Women have a higher chance of developing autoimmune diseases. Exactly why many autoimmune disorders display a distinct imbalance between the sexes is not clear. However, the following factors could be reasons for the over representation of women:
1. Robust Immunity in Women
Compared to men, women tend to mount a more robust immune response to vaccinations and infections. Unfortunately, the production of a higher level of antibodies can backfire. Women may be more resistant to infections but they may also be at more risk for immune system problems.

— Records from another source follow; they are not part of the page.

/-! ## Progress -/

/-- The dispatch of a running VM step has a next state, or stalls on a set busy bit (40_cycle.md R133). -/
theorem dispatch_answers {s : State} (h : s.PreDispatch)
    (htrap : s.si ≠ none → s.si ≠ some .halt → ∀ n b, s.cur = some n → s.slot n = some b →
      ∃ i a rule, decode s.cfg.haltPad (s.readM (s.cfg.win n + b.ic)) = .ok i ∧ channelOp i = some (a, rule)) :
    (∃ t, s.dispatch.inVm = .next t) ∨ ∃ ch, s.dispatch.inVm = .fault (.stalled ch) ∧ bitOf s.busy ch = true := by
  rcases h.current with ⟨hsi, -⟩ | ⟨hh, n, b, hc, hb⟩
  · exact .inl ⟨_, by rw [dispatch_halt hsi]; rfl⟩
  have enters (v : Nat) (cause : Service) : ∃ t, (s.enterHandler v cause).inVm = .next t := by
    obtain ⟨t, ht, -⟩ := enterHandler_outcome hc hb v cause
    exact ⟨t, ht⟩
  rcases s.dispatch_cases with ⟨-, e⟩ | ⟨hs, -, e⟩ | ⟨-, f, -, e⟩ | ⟨-, -, -, e⟩ | ⟨-, -, -, ch, -, e⟩ |
    ⟨-, -, -, -, e⟩ <;> rw [e]
  · exact .inl ⟨_, rfl⟩
  · obtain ⟨i, a, rule, hd, hi⟩ := htrap hs hh n b hc hb
    rcases serviceTrap_outcome hc hb hd hi with hstall | ⟨t, ht, -⟩
    · exact .inr hstall
    · exact .inl ⟨t, ht⟩
  · exact .inl (enters _ _)
  · exact .inl (enters _ _)
  · exact .inl (enters _ _)
  · exact .inl ⟨s, rfl⟩

/-- In USER mode the VM is there to step, and a trap finds the instruction that raised it. -/
theorem step_vm_answers {s : State} (h : s.Inv) (hr : s.run = .running) (hm : s.mode = .user) :
    s.StopsOnlyAsSpecified := by
  obtain ⟨huser, hslot, -⟩ := h.mode
  obtain ⟨n, hc⟩ := Option.ne_none_iff_exists'.mp (huser.mp hm)
  obtain ⟨b, hb⟩ := Option.ne_none_iff_exists'.mp (hslot n hc)
  obtain ⟨-, hcauses, -⟩ := h.causes
  obtain ⟨hsi, -⟩ := hcauses hr
  obtain ⟨u, hran, e⟩ := userStep_ran hm hc hb
  have hbusy : u.busy = s.busy := by
    cases hran with
    | badFetch f => rfl
    | instr i _ hi hic hd he ho => cases ho <;> rfl
  unfold State.StopsOnlyAsSpecified
  rw [step_vm h.cfg hr hm, e]
  rcases hran.preDispatch h hm hr hc hb with hpre | ⟨r, rfl, -⟩
  · rw [State.endUserStep_running hpre.run]
    have htrap (hui : u.si ≠ none) (hh : u.si ≠ some .halt) (n' : Nat) (b' : Bank) (hcu : u.cur = some n')
        (hbu : u.slot n' = some b') : ∃ i a rule, decode u.cfg.haltPad (u.readM (u.cfg.win n' + b'.ic)) = .ok i ∧
          channelOp i = some (a, rule) := by
      obtain ⟨i, a, rule, -, hop, hbu', hcu', hd⟩ := hran.trapped hsi hb hui hh
      cases (hcu'.trans hc).symm.trans hcu
      cases hbu'.symm.trans hbu
      exact ⟨i, a, rule, hd, hop⟩
    rcases dispatch_answers hpre.tick htrap with hnext | ⟨ch, hstall, hb⟩
    · exact .inl hnext
    · exact .inr (.inl ⟨ch, hstall, hbusy ▸ hb⟩)
  · exact .inl ⟨_, endUserStep_stopped nofun⟩
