/-- The writing and verify state of a port. -/
structure Wport where
  /-- A write run is in progress, its number, and what it is for. -/
  inRun : Bool := false
  run : Nat := 0
  what : RunFor := .catalogue
  /-- Segments planned or written whose reports may still arrive, oldest first. -/
  segs : List WSeg := []
  nextIdx : Nat := 0
  /-- Cadence number of the run's first segment: SEGMENT of R280 counts from it. -/
  runFirst : Nat := 0
  /-- Polarity of the last channel bit written on each track, and 1 + the bit index in the run of its last transition (R182, R239). -/
  mags : List Bool := []
  lastTr : Tab Nat := []
  /-- Launch instant and weft period of the run (R238), channel bit at which it stops once that is decided, groups of 128 channel bits
  sent, and by track the codes formed from there on (R239, R240). -/
  runL : Nat := 0
  runTw : Nat := 1
  stopBit : Option Nat := none
  groups : Nat := 0
  codes : Tab (List Nat) := []
  sets : List VSet := []
  /-- Rewrite slots given out: 128 × segment + 4 × track + j to dataset segment, codeword 16 × row +
  sub-dataset, and whether the sequencer has taken it (R209). -/
  alloc : Tab (Nat × Nat × Bool) := []
  dues : List Due := []
  /-- Datasets in write order for R297: segment, module B, tracks lost, counted. -/
  hist : List (Nat × Bool × List Nat × Bool) := []
  clearA : Bool := false
  clearB : Bool := false
  deriving DecidableEq, Repr

/-- The segments at the heads. -/
structure Heads where
  ports : Tab Wport := []
  /-- Verdict records on their way to the scheduler, in order, with the positions of a RELOCATING (R299). -/
  verdicts : List Bytes := []
  /-- WEFT_ABORTs on their way: group slot and weft (R536). -/
  aborts : List (Nat × Nat) := []
  /-- Verdicts that are not weave's: port, segment (catalogue, marker, REBUILD), passed. Taken up in the same step. -/
  done : List (Nat × WSeg × Bool) := []
  /-- Ports whose transport has just failed under R298. Taken up in the same step. -/
  failed : List Nat := []
  deriving DecidableEq, Repr

/-! ### Beam store (spec/16_beam_store.md) -/

/-- A line as stored (R418): 64 data bytes and the eight check symbols s_(j,8), s_(j,9) with the fold of R419 removed. -/
structure BeamLine where
  data : Bytes := []
  chk : List Nat := []
  deriving DecidableEq, Repr

/-- An entry of a channel's merge buffer (R425). -/
structure MergeEntry where
  /-- Line number: pool offset / 64. -/
  line : Nat := 0
  /-- Bit i: byte i is valid. -/
  mask : Nat := 0
  /-- The line's bytes; those not valid are 0. -/
  data : Bytes := []
  /-- Loom time at which its first byte arrived. -/
  since : Nat := 0
  deriving DecidableEq, Repr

Autoimmune diseases may result if too much immunity is directed toward self.
2. Genetic Factors
Some research has suggested that X-chromosome specific genes may play a role in enhancing the risk for RA. Women have a pair of X chromosomes and men have one Y and one X chromosome. The extra X chromosome may mean more women in need of rheumatoid arthritis care in Boise than men.
Sex hormones may also influence the development and severity of autoimmune conditions. RA often happens when women are in their middle ages. Breastfeeding seems to reduce the risk of developing RA. Pregnancy often improves RA symptoms.
While it’s not clear how female hormones influence RA, estrogen and prolactin seem to stimulate the growth of certain antibodies. These female hormones may affect RA through their influence on B cell autoantibodies. About 1 percent of Americans have rheumatoid arthritis. Anyone can get this disease, age and gender notwithstanding. However, women are more likely than men to develop RA. Both the exact cause of RA and why RA is more common among women remain elusive.